FAZIL HÜSNÜ DAĞLARCA

v Türkçenin en üretken şairlerinden birisi olan Fazıl Hüsnü Dağlarca, Kuleli Askerî Lisesi’ni ve Harp Okulu’nu bitirdi.
v Orduda on beş yıllık mecburi hizmetini tamamladıktan sonra ayrıldı. Bir süre Müfettiş olarak Çalışma Bakanlığı’nda çalıştıktan sonra, kitap ve yayın işleriyle uğraştı.

v  İstanbul Aksaray’da Kitap adlı kitabevini çalıştırdı, Türkçe adıyla aylık bir dergi çıkardı.

v Yayımlanan ilk yazısı ortaokul öğrencisi iken Yeni Adana gazetesinde çıkan bir hikâyedir.

v “Yavaşlayan Ömür” başlıklı ilk şiiri ise istanbul dergisinde yayımlanmıştır.

v Varlık, Kültür Haftası, Yücel, Aile, inkılâpçı Gençlik, Yeditepe, Türk Dili dergilerinde şiirlerini yayımladı.

v İlk kitabı Havaya Çizilen Dünya, dönemin hâkim şiir anlayışının etkisi altındadır. Vezinli kafiyeli bu ilk şiirlerinde Necip Fazıl duyarlılığı görülür.

v İkici kitabı Çocuk ve Allah şiiriyle ilgi odağı olmuştur.

v Necip Fazıl ile Ahmet Hamdi Tanpınar’ın poetik etkileri kadar, Peyami Safa, Mustafa Şekip Tunç gibi mistik düşüncenin o dönemdeki etkili adlarının Dağlarca’nın şiirini yönlendirdiği görülür.

v Fazıl Hüsnü’nün şiiri kimi eleştirmenlerce üç, kimilerince iki döneme ayrılmıştır.

v Cemal Süreya onun şiirini “sezgi dönemi ” ve “akıl dönemi ” biçiminde iki döneme ayırırken, 1949-55 yılları arasındaki şiirlerinin her iki dönemin izlerini de taşıyan bir geçiş dönemi olarak niteler.

v Çocuk ve Allah, Daha , Çakırın Destanı , Aç Yazı kitaplarındaki şiirler ilk dönemin, Asu ve daha sonraki şiirler ise ikinci dönemin ürünleridir.

v Dağlarca edebiyatımızda başka hiçbir şairde görülmeyen bir konu çeşitliliğine sahiptir. İnsanın evrensel ve soyut duygularından, çocukluk duyarlılığına, tarihsel olayların destanlaştırılmasından toplumcu gerçekçi konulara, Pir Sultan Abdal’dan Hiroşima’ya, bilgisayara kadar çağın insanını ilgilendiren hemen her şey şiirlerinde yer bulmuştur.
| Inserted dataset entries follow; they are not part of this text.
theorem witness_Release :
    releasing.por = false ∧ 1 < releasing.build.nSections ∧ (releasing.sec 1).everReleased = false ∧
      releasing.stn.locked = true ∧ releasing.on F.STN_SPINE_STATUS_CAL_DONE 0 = true ∧
      releasing.stn.relHold = false ∧ releasing.cal.loaded = true ∧
      (∀ j < 1, (releasing.sec j).everReleased = true) ∧
      (1 = 0 ∨ (releasing.sec (1 - 1)).t0 + 12800 ≤ releasing.count) ∧
      (∀ r ∈ releasing.build.regionsOf 1, (releasing.calRgn r).bank = none) ∧ releasing.shadow = [] := by
  (repeat' apply And.intro) <;> decide +kernel

theorem witness_ClockStart :
    starting1.por = false ∧ 1 < starting1.build.nSections ∧ starting1.secState 1 = 1 ∧
      (starting1.sec 1).t0 + 1024 ≤ starting1.count ∧ (starting1.sec 1).acc % 65536 = 0 ∧
      starting1.dsp.held = [] := by
  (repeat' apply And.intro) <;> decide +kernel

theorem witness_PeriodCheck :
    (quiet192.por = false ∧ 1 < quiet192.build.nSections ∧ 1 < 64 ∧ quiet192.count % 64 = 0 ∧
      (quiet192.secState 1 = 1 ∨ quiet192.secState 1 = 2 ∨ quiet192.secState 1 = 3) ∧ (-255).natAbs < 256 ∧
      ¬((quiet192.sec 1).lastChange + 192 ≤ quiet192.stn.elapsed ∧
      2048 < (1024 * (↑142 : ℤ) - 3 * ((quiet192.fwCur 1 : ℕ) : ℤ)).natAbs)) ∧
    ((sec1 3 49152).por = false ∧ 1 < (sec1 3 49152).build.nSections ∧ 1 < 64 ∧ (sec1 3 49152).count % 64 = 0 ∧
      ((sec1 3 49152).secState 1 = 1 ∨ (sec1 3 49152).secState 1 = 2 ∨ (sec1 3 49152).secState 1 = 3) ∧
      Int.natAbs 255 < 256 ∧ ((sec1 3 49152).sec 1).lastChange + 192 ≤ (sec1 3 49152).stn.elapsed ∧
      2048 < (1024 * (↑147 : ℤ) - 3 * (((sec1 3 49152).fwCur 1 : ℕ) : ℤ)).natAbs) := by
  (repeat' apply And.intro) <;> decide +kernel

theorem witness_SafeAll :
    (HostMay (live 64000) Reg.STN_GCTRL 0 ∧ (live 64000).stn.safeAllAt = none) ∧
    (HostMay safing Reg.STN_GCTRL 0 ∧ safing.stn.safeAllAt ≠ none ∧ safing.por = false ∧
      (∀ x ∈ safing.dsp.acts, safing.actDue x = false) ∧ safing.stn.safeAllAt = some 64000 ∧
      64000 ≤ safing.stn.elapsed ∧ 64000 ∈ safing.dsp.safeAt) := by
  unfold HostMay; (repeat' apply And.intro) <;> decide +kernel

/-- The word that a Section runs at, with the Governor off. -/
theorem runsAt_off (s : State) (k : Nat) (req : Option Nat) (h : s.on F.GOV_CTRL_EN 0 = false) :
    runsAt s k req (max 14336 (min 139264 (match req with
      | none => 49152
      | some r => max (r - 4096 * (s.fget F.GOV_SEC_STAT_DROP_E k + s.fget F.GOV_SEC_STAT_DROP_M k))
          (min r (s.fget F.GOV_LIMITS_FW_FLOOR 0))))) := by
  unfold runsAt
  exact (if_neg (by rw [h]; decide)).mpr (by cases req <;> rfl)

/-- The same with the Governor on, at a supported word `v`. -/
theorem runsAt_on (s : State) (k v : Nat) (req : Option Nat) (h : s.on F.GOV_CTRL_EN 0 = true) (hv : supported s k v) :
    runsAt s k req (max 14336 (min 139264 (min (match req with
      | none => 49152
      | some r => max (r - 4096 * (s.fget F.GOV_SEC_STAT_DROP_E k + s.fget F.GOV_SEC_STAT_DROP_M k))
          (min r (s.fget F.GOV_LIMITS_FW_FLOOR 0))) v))) := by
  unfold runsAt
  rw [if_pos h]
  exact ⟨v, hv, by cases req <;> rfl⟩

/-- The hypotheses of SafeSet's change, out of a ramp and in one. -/
theorem witness_SafeSet_step :
    (∀ s ∈ [sec1 3 139264, ramp1], s.secState 1 = 3 ∧ (s.sec 1).edgeAt ≠ some s.count ∧
      (s.fwCur 1 ≠ 49152 ∨ s.on F.SEC_FW_STATUS_RAMPING 1 = true)) ∧
      runsAt (sec1 3 139264) 1 none 49152 ∧ runsAt ramp1 1 none 49152 :=
  ⟨by decide +kernel, runsAt_off _ 1 none (by decide +kernel), runsAt_off _ 1 none (by decide +kernel)⟩

/-- FreqChange: a host's word, the word held at the edge with a commit, in a ramp, with the Governor on where the confirmed
voltage supports no entry of the table and where it supports the last. -/
theorem witness_FreqChange :
    (∀ x ∈ [(due1 { due := 64000, word := some 14335 }, ({ due := 64000, word := some 14335 } : SecPend)),
        (due1 { due := 64000, commit := true }, { due := 64000, commit := true }),
        (dueRamp { due := 63999 }, { due := 63999 }), (dueGov { due := 64000 } 0, { due := 64000 }),
        (dueGov { due := 64000 } 1023, { due := 64000 })],
      x.1.por = false ∧ 1 < x.1.build.nSections ∧ x.2.due ≤ x.1.count ∧ (x.1.sec 1).pend = [x.2] ∧
        x.1.on F.SEC_CTRL_SAFE 1 = false ∧ (x.1.sec 1).edgeAt ≠ some x.1.count) ∧
      runsAt (due1 { due := 64000, word := some 14335 }) 1 (some 14335) 14336 ∧
      runsAt (due1 { due := 64000, commit := true }) 1 (some 49152) 49152 ∧
      runsAt (dueRamp { due := 63999 }) 1 (some 49152) 49152 ∧
      runsAt (dueGov { due := 64000 } 0) 1 (some 131072) 49152 ∧ runsAt (dueGov { due := 64000 } 1023) 1 (some 262143) 139264 := by
  refine ⟨by decide +kernel, runsAt_off _ 1 (some 14335) (by decide +kernel), runsAt_off _ 1 (some 49152) (by decide +kernel),
    runsAt_off _ 1 (some 49152) (by decide +kernel), ?_, ?_⟩
  · refine runsAt_on _ 1 49152 (some 131072) (by decide +kernel) ⟨fun _ => rfl, ?_⟩
    rintro ⟨n, h, hn⟩
    exact absurd hn (by interval_cases n <;> decide +kernel)
  · exact runsAt_on _ 1 139264 (some 262143) (by decide +kernel)
      ⟨fun h => absurd (h 7 (by decide)) (by decide +kernel), fun _ => ⟨⟨7, by decide +kernel⟩, by decide +kernel⟩⟩
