-- ==== Sys2Proof/Decode.lean ====
section
/-! DEFINITION. The command encoding of `30_encoding.md`: opcode map, formats, operand fields, the decoder of rule
R65 (total, rejecting by name), and the encoder written from the same tables. -/

namespace Sys2Proof

/-- The rows of the opcode map (rule R64). -/
inductive Opcode where
  | config | rdfmt | encode | decode | ldbits | rdbits | toggle
  | setrange | setall | invert | grouped | hex | chars | rdstat
deriving DecidableEq, Repr

/-- The six command formats (rules R56 to R62). -/
inductive Format where
  | z | f | x | xv | v | p
deriving DecidableEq, Repr

/-- Why a word and payload are no command (rule R65). Each is illegal: the step raises ILLEGAL_CMD. -/
inductive Reject where
  /-- No row of rule R64 has this opcode (rule R66). -/
  | unknownOpcode
  /-- A reserved bit of the row's format is 1 (rules R65, R66). -/
  | reservedBit
  /-- The payload's length is not LEN (format P) or not 0 (the others) (rules R62, R65). -/
  | payloadLength
deriving DecidableEq, Repr

/-- The opcode numbers of rule R64. -/
def Opcode.code : Opcode → BitVec 8
  | .config => 0x01
  | .rdfmt => 0x02
  | .encode => 0x03
  | .decode => 0x04
  | .ldbits => 0x05
  | .rdbits => 0x06
  | .toggle => 0x07
  | .setrange => 0x08
  | .setall => 0x09
  | .invert => 0x0A
  | .grouped => 0x0B
  | .hex => 0x0C
  | .chars => 0x0D
  | .rdstat => 0x0E

/-- The row of rule R64 with a given opcode number; every other number is illegal (rule R66). -/
def rowOf (op : BitVec 8) : Option Opcode :=
  match op.toNat with
  | 0x01 => some .config
  | 0x02 => some .rdfmt
  | 0x03 => some .encode
  | 0x04 => some .decode
  | 0x05 => some .ldbits
  | 0x06 => some .rdbits
  | 0x07 => some .toggle
  | 0x08 => some .setrange
  | 0x09 => some .setall
  | 0x0A => some .invert
  | 0x0B => some .grouped
  | 0x0C => some .hex
  | 0x0D => some .chars
  | 0x0E => some .rdstat
  | _ => none

/-- The format of each row (rule R64). -/
def Opcode.format : Opcode → Format
  | .config => .f
  | .encode => .p
  | .ldbits => .p
  | .toggle => .x
  | .setrange => .xv
  | .setall => .v
  | .rdfmt => .z
  | .decode => .z
  | .rdbits => .z
  | .invert => .z
  | .grouped => .z
  | .hex => .z
  | .chars => .z
  | .rdstat => .z

/-- The bits of a word that a format reserves; each must be 0 (rules R56 to R62). -/
def reservedBits : Format → Word
  | .z => 0x00FFFFFF
  | .f => 0x00FF0000
  | .x => 0x00FFFF00
  | .xv => 0x00FFFE00
  | .v => 0x00FFFEFF
  | .p => 0x00FF0000

/-- OP = W⟨31:24⟩ (rule R55). -/
def fieldOp (w : Word) : BitVec 8 := w.extractLsb' 24 8
/-- WE = W⟨15:8⟩ (rule R63). -/
def fieldWE (w : Word) : BitVec 8 := w.extractLsb' 8 8
/-- WM = W⟨7:0⟩ (rule R63). -/
def fieldWM (w : Word) : BitVec 8 := w.extractLsb' 0 8
/-- IDX = W⟨7:0⟩ (rule R63). -/
def fieldIdx (w : Word) : BitVec 8 := w.extractLsb' 0 8
/-- V = W⟨8⟩ (rules R61, R63). -/
def fieldV (w : Word) : Bool := w.getLsbD 8
/-- LEN = W⟨15:0⟩ (rules R62, R63). -/
def fieldLen (w : Word) : BitVec 16 := w.extractLsb' 0 16

/-- How many payload bytes a format requires: LEN for P, none for the others (rules R62, R65, R68). -/
def payloadLen (fmt : Format) (w : Word) : Nat :=
  match fmt with
  | .p => (fieldLen w).toNat
  | _ => 0

/-- The row's command with its operand fields (rules R63, R65). -/
def Opcode.instr (op : Opcode) (w : Word) (payload : Text) : Instr :=
  match op with
  | .config => .config (fieldWE w) (fieldWM w)
  | .rdfmt => .rdfmt
  | .encode => .encode payload
  | .decode => .decode
  | .ldbits => .ldbits payload
  | .rdbits => .rdbits
  | .toggle => .toggle (fieldIdx w)
  | .setrange => .setrange (fieldIdx w) (fieldV w)
  | .setall => .setall (fieldV w)
  | .invert => .invert
  | .grouped => .grouped
  | .hex => .hex
  | .chars => .chars
  | .rdstat => .rdstat

/-- Command decode (rule R65): total, and each way of being illegal has its name. -/
def decode (w : Word) (payload : Text) : Except Reject Instr :=
  match rowOf (fieldOp w) with
  | none => .error .unknownOpcode
  | some op =>
    if w &&& reservedBits op.format ≠ 0 then .error .reservedBit
    else if payload.length ≠ payloadLen op.format w then .error .payloadLength
    else .ok (op.instr w payload)

/-! The encoder, from the same tables. -/

/-- The row of a command (rule R64). -/
def Instr.opcode : Instr → Opcode
  | .config _ _ => .config
  | .rdfmt => .rdfmt
  | .encode _ => .encode
  | .decode => .decode
  | .ldbits _ => .ldbits
  | .rdbits => .rdbits
  | .toggle _ => .toggle
  | .setrange _ _ => .setrange
  | .setall _ => .setall
  | .invert => .invert
  | .grouped => .grouped
  | .hex => .hex
  | .chars => .chars
  | .rdstat => .rdstat

/-- Bits 23..0 of the command word (rules R56 to R62). -/
def Instr.operandBits : Instr → BitVec 24
  | .config we wm => 0#8 ++ we ++ wm
  | .encode text => 0#8 ++ BitVec.ofNat 16 text.length
  | .ldbits payload => 0#8 ++ BitVec.ofNat 16 payload.length
  | .toggle idx => 0#16 ++ idx
  | .setrange idx v => 0#15 ++ BitVec.ofBool v ++ idx
  | .setall v => 0#15 ++ BitVec.ofBool v ++ 0#8
  | .rdfmt => 0
  | .decode => 0
  | .rdbits => 0
  | .invert => 0
  | .grouped => 0
  | .hex => 0
  | .chars => 0
  | .rdstat => 0

/-- The command word W of a command (rules R55 to R62). -/
def commandWord (i : Instr) : Word := i.opcode.code ++ i.operandBits

/-- The payload PL of a command: empty but for format P (rules R55, R62). -/
def commandPayload : Instr → Text
  | .encode text => text
  | .ldbits payload => payload
  | _ => []

/-- The pair (W, PL) of a command (rule R55). -/
def encode (i : Instr) : Word × Text := (commandWord i, commandPayload i)

/-! The opcode table's numbering of an instruction's bits (log 12). -/

/-- The command word of an instruction whose bits are `w`: its low 32 bits. -/
def tableWord (nbits w : Nat) : Word := BitVec.ofNat 32 (w % 2 ^ nbits)

/-- `n` bytes of a number, the lowest byte first. -/
def lowBytes : Nat → Nat → Text
  | 0, _ => []
  | n + 1, v => BitVec.ofNat 8 v :: lowBytes n (v / 256)

/-- The payload of an instruction whose bits are `w`: as many bytes as the row's format asks for (or as `nbits`
gives, if more), bit 32 of `w` the least significant bit of the first, every bit above `nbits` 0. -/
def tablePayload (nbits w : Nat) : Text :=
  let asked :=
    match rowOf (fieldOp (tableWord nbits w)) with
    | some op => payloadLen op.format (tableWord nbits w)
    | none => 0
  lowBytes (max asked ((nbits - 32 + 7) / 8)) (w % 2 ^ nbits / 2 ^ 32)

/-- The instruction the decoder reads from an instruction whose bits are `w`, numbered as the opcode table numbers
them (log 12). -/
def decodeTableWord (nbits w : Nat) : Option Instr :=
  (decode (tableWord nbits w) (tablePayload nbits w)).toOption

end Sys2Proof
end

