-- ==== Sys2Proof/Machine/Status.lean ====
section
/-! DEFINITION. RDSTAT (rule R188), the one command a halted unit executes (rule R185). -/

namespace Sys2Proof.Machine

/-- RDSTAT (rule R188): the four registers as they stand, configured or not, halted or not; writes nothing. -/
def execRdstat (s : State) : Host.Outcome State Fault Refusal :=
  .next (respond (.ok (.status s.cfgv s.fault s.fcause s.fcmd)) s)

end Sys2Proof.Machine
end

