-- ==== Sys2Proof/Tests/Slice0.lean ====
section
/-! SUPPORT. Tests of the model, expected results taken from the spec's examples and vectors (`95_test_vectors.md`, S, V
and P numbers), and for every obligation with hypotheses a witness: a state and operands that meet them together. -/

namespace Sys2Proof.Tests

open Sys2Proof Sys2Proof.Machine

/-- binary32 (CONFIG 8, 23) holding the bit string `v`. -/
def b32 (v : Nat) : State := { State.reset with cfgv := true, expw := 8, manw := 23, bits := BitVec.ofNat 128 v }

/-- The smallest format (CONFIG 2, 2) holding the bit string `v`. -/
def tiny (v : Nat) : State := { State.reset with cfgv := true, expw := 2, manw := 2, bits := BitVec.ofNat 128 v }

/-- binary16 (CONFIG 5, 10) with a zero bit string. -/
def b16 : State := { State.reset with cfgv := true, expw := 5, manw := 10 }

/-- The unit after V9.3: unconfigured and halted by TOGGLE 0. -/
def halted : State := { State.reset with fault := true, fcause := 2, fcmd := 0x07000000 }

/-- A state with one host move waiting. -/
def withMove (s : State) (move : HostMove) : State := { s with pending := [move] }

/-- The state an outcome goes on in. -/
def nextOf : Host.Outcome State Fault Refusal → Option State
  | .next s => some s
  | .fault _ => none
  | .refused _ => none

/-- BITS after a command. -/
def bitsAfter (i : Instr) (s : State) : Option Bits := (nextOf (exec i s)).map fun t => t.bits

/-- The response a command gives. -/
def answerOf (i : Instr) (s : State) : Option Response := (nextOf (exec i s)).bind fun t => t.responses.getLast?

/-- The fault registers after a command. -/
def faultAfter (i : Instr) (s : State) : Option (Bool × BitVec 3 × Word) :=
  (nextOf (exec i s)).map fun t => (t.fault, t.fcause, t.fcmd)

/-- DECODE's fields of a response, as numbers and text. -/
def decodedOf : Option Response → Option ((BitVec 3 × Bool × Nat × Int) × (Nat × Int × Text))
  | some (.ok (.decoded d)) => some ((d.cls.code, d.sign, d.sig.toNat, d.exp2.toInt), (d.coef.toNat, d.exp10.toInt, d.text))
  | _ => none

/-! ## Well-formedness -/

theorem test_encode_text_too_long_for_LEN_refused : (Instr.encode (List.replicate 65536 0x31)).wellFormed = false := by
  rw [Instr.wellFormed, lenFits, List.length_replicate]; decide
theorem test_encode_text_of_65535_bytes_accepted : (Instr.encode (List.replicate 65535 0x31)).wellFormed = true := by
  rw [Instr.wellFormed, lenFits, List.length_replicate]; decide
theorem test_ldbits_payload_too_long_for_LEN_refused : (Instr.ldbits (List.replicate 65536 0)).wellFormed = false := by
  rw [Instr.wellFormed, lenFits, List.length_replicate]; decide

/-! ## Decoding: every command's word written out from `30_encoding.md` (R56 to R64, R69) -/

theorem test_decode_config : decode 0x01000817 [] = .ok (.config 8 23) := by decide
theorem test_decode_rdfmt : decode 0x02000000 [] = .ok .rdfmt := by decide
theorem test_decode_encode : decode 0x03000003 [0x31, 0x2E, 0x30] = .ok (.encode [0x31, 0x2E, 0x30]) := by decide
theorem test_decode_decode : decode 0x04000000 [] = .ok .decode := by decide
theorem test_decode_ldbits :
    decode 0x05000010 (List.replicate 15 0 ++ [1]) = .ok (.ldbits (List.replicate 15 0 ++ [1])) := by decide
theorem test_decode_rdbits : decode 0x06000000 [] = .ok .rdbits := by decide
theorem test_decode_toggle : decode 0x0700001F [] = .ok (.toggle 31) := by decide
theorem test_decode_setrange : decode 0x08000109 [] = .ok (.setrange 9 true) := by decide
theorem test_decode_setall : decode 0x09000100 [] = .ok (.setall true) := by decide
theorem test_decode_invert : decode 0x0A000000 [] = .ok .invert := by decide
theorem test_decode_grouped : decode 0x0B000000 [] = .ok .grouped := by decide
theorem test_decode_hex : decode 0x0C000000 [] = .ok .hex := by decide
theorem test_decode_chars : decode 0x0D000000 [] = .ok .chars := by decide
theorem test_decode_rdstat : decode 0x0E000000 [] = .ok .rdstat := by decide
/-- V9.4, V9.8, V9.10 to V9.13, V9.22. -/
theorem test_decode_rejects_by_name :
    decode 0x00000000 [] = .error .unknownOpcode ∧ decode 0x0F000000 [] = .error .unknownOpcode
      ∧ decode 0x07000100 [] = .error .reservedBit ∧ decode 0x09000001 [] = .error .reservedBit
      ∧ decode 0x08000309 [] = .error .reservedBit ∧ decode 0x01010817 [] = .error .reservedBit
      ∧ decode 0x04000000 [0] = .error .payloadLength ∧ decode 0x03000003 [0x31, 0x2E] = .error .payloadLength := by
  decide
theorem test_table_words :
    decodeTableWord 32 0x01000000 = some (.config 0 0) ∧ decodeTableWord 32 0x05000000 = some (.ldbits [])
      ∧ decodeTableWord 32 0x03000002 = some (.encode [0, 0]) ∧ decodeTableWord 40 0x3103000001 = some (.encode [0x31]) := by
  decide

/-! ## Commands -/

/-- V2.2. -/
theorem test_config_answers_constants :
    answerOf (.config 5 10) State.reset = some (.ok (.configured 15 (BitVec.ofInt 15 (-14)) 15 16 0)) := by decide
/-- V2.14: 18 is refused, never truncated to 2. -/
theorem test_config_bad_format : faultAfter (.config 18 23) (b32 1) = some (true, 3, 0x01001217) := by decide
/-- V2.15. -/
theorem test_rdfmt : answerOf .rdfmt b16 = some (.ok (.format 5 10 15 (BitVec.ofInt 15 (-14)) 15 16)) := by decide
/-- V3.6: 2^24 + 1 is a tie and goes up. -/
theorem test_encode_tie_goes_up : bitsAfter (.encode (ascii "16777217")) (b32 0) = some 0x4B800001 := by decide +kernel
/-- V9.17: INPUT_ERROR leaves BITS. -/
theorem test_encode_input_error :
    answerOf (.encode (ascii "abc")) (b32 7) = some .inputError ∧ bitsAfter (.encode (ascii "abc")) (b32 7) = some 7 := by
  decide +kernel
/-- P1, step 3. -/
theorem test_decode_minus_two_and_a_half :
    decodedOf (answerOf .decode (b32 0xC0200000))
      = some ((0, true, 10485760, -22), (25000000000000000, 0, ascii "-2.5000000000000000")) := by decide +kernel
/-- S4. -/
theorem test_decode_smallest_denormal :
    decodedOf (answerOf .decode (b32 1))
      = some ((1, false, 1, -149), (14012984643248171, -45, ascii "1.4012984643248171e-45")) := by decide +kernel
/-- V7.14. -/
theorem test_ldbits :
    bitsAfter (.ldbits (List.replicate 12 0 ++ [0x3F, 0x80, 0x00, 0x00])) (b32 0) = some 0x3F800000 := by decide +kernel
/-- V7.25. -/
theorem test_ldbits_bad_value :
    faultAfter (.ldbits (List.replicate 15 0 ++ [0x20])) (tiny 0) = some (true, 6, 0x05000010) := by decide +kernel
/-- V7.16. -/
theorem test_rdbits : answerOf .rdbits (b32 0xC07FFFFF) = some (.ok (.bits 0xC07FFFFF)) := by decide
/-- V7.2. -/
theorem test_toggle_sign : bitsAfter (.toggle 0) (b32 1) = some 0x80000001 := by decide
/-- V7.17. -/
theorem test_toggle_bad_index : faultAfter (.toggle 32) (b32 1) = some (true, 4, 0x07000020) := by decide
/-- V7.4. -/
theorem test_setrange_ones : bitsAfter (.setrange 9 true) (b32 1) = some 0x007FFFFF := by decide
/-- V7.6. -/
theorem test_setrange_zeros : bitsAfter (.setrange 9 false) (b32 0x7FFFFFFF) = some 0x7F800000 := by decide
/-- V7.20. -/
theorem test_setall : bitsAfter (.setall true) (tiny 0) = some 0x1F := by decide
/-- V7.8. -/
theorem test_invert : bitsAfter .invert (b32 0x7F000000) = some 0x80FFFFFF := by decide
/-- V8.5. -/
theorem test_grouped : answerOf .grouped (tiny 0x0A) = some (.ok (.text (ascii "0 10 10"))) := by decide
/-- V8.4. -/
theorem test_hex_pads_on_the_left : answerOf .hex (tiny 0x1F) = some (.ok (.text (ascii "1F"))) := by decide
/-- V8.10, EPS and MIND. -/
theorem test_chars :
    (epsilonOf 10).text = ascii "0.00097656250000000000" ∧ (minDenormalOf 5 10).text = ascii "5.9604644775390625e-8" := by
  decide +kernel
/-- V9.21. -/
theorem test_rdstat_when_halted : answerOf .rdstat halted = some (.ok (.status false true 2 0x07000000)) := by decide
/-- V6.4, V6.5: the decimal carry of rule R140. -/
theorem test_render_carry :
    render ⟨999999999999999995, 10 ^ 17⟩ 17 = (10000000000000000, 1)
      ∧ render ⟨99999999999999999499, 10 ^ 19⟩ 17 = (99999999999999999, 0) := by decide +kernel
/-- V3.10, V3.16, V3.25: the denormal carry, the Infinity threshold and underflow. -/
theorem test_encode_paths :
    encodeToken 8 23 (lex (ascii "1.1754943508222875e-38")) = some 0x00800000
      ∧ encodeToken 8 23 (lex (ascii "340282356779733661637539395458142568448")) = some 0x7F800000
      ∧ encodeToken 8 23 (lex (ascii "-1e-400")) = some 0x80000000 := by decide +kernel
/-- V3.100 to V3.129, some of each. -/
theorem test_lexer :
    lex (ascii "+.5e+1") = .number false 5 0 ∧ lex (ascii "1.e1") = .number false 1 1
      ∧ lex (ascii "-iNf") = .inf true ∧ lex (ascii "NaN") = .nan false ∧ lex (ascii "--1") = .error
      ∧ lex (ascii ".e1") = .error ∧ lex (ascii "1e") = .error ∧ lex (ascii "1 ") = .error := by decide +kernel
/-- A step runs the command placed as the next move. -/
theorem test_step_runs_fetched_word :
    (nextOf (step (State.reset.withFetchWord 32 0x01000817))).map (fun t => (t.cfgv, t.expw, t.manw))
      = some (true, 8, 23) := by decide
v Konu bakımından görülen bu çeşitlilik, biçim ve yapı düzeyinde de görülür. Dağlarca hem lirik hem de epik türde birçok eser vermiştir. Biçim bakımından tamamen serbest dizelerin yanı sıra düzenli aruz ve hece ölçüsü, bu vezinleri andıran ses düzenlemeleri; kafiye uygulamaları; değişik dize öbeklenmeleri vb. görülür.

v Fazıl Hüsnü’yü Necip Fazıl ve Âsaf Hâlet’ten ayıran yön, varlıkla karşılaşan insanın bu görkem karşısındaki hayret duygusudur. Bu duygunun anlık, etkileyici imajlar yoluyla aktarılmasıdır. Necip Fazıl’da varlıkla karşılaşan insanın önce bir kriz yaşadığı, sonra tasavvufi duyarlılıkla dinginliğe ulaştığı görülürken, Dağ- larca’da durum genellikle anlık ve geçici izlenimi verir. Âsaf Hâlet’te duygunun yerini kültürel motifler almıştır.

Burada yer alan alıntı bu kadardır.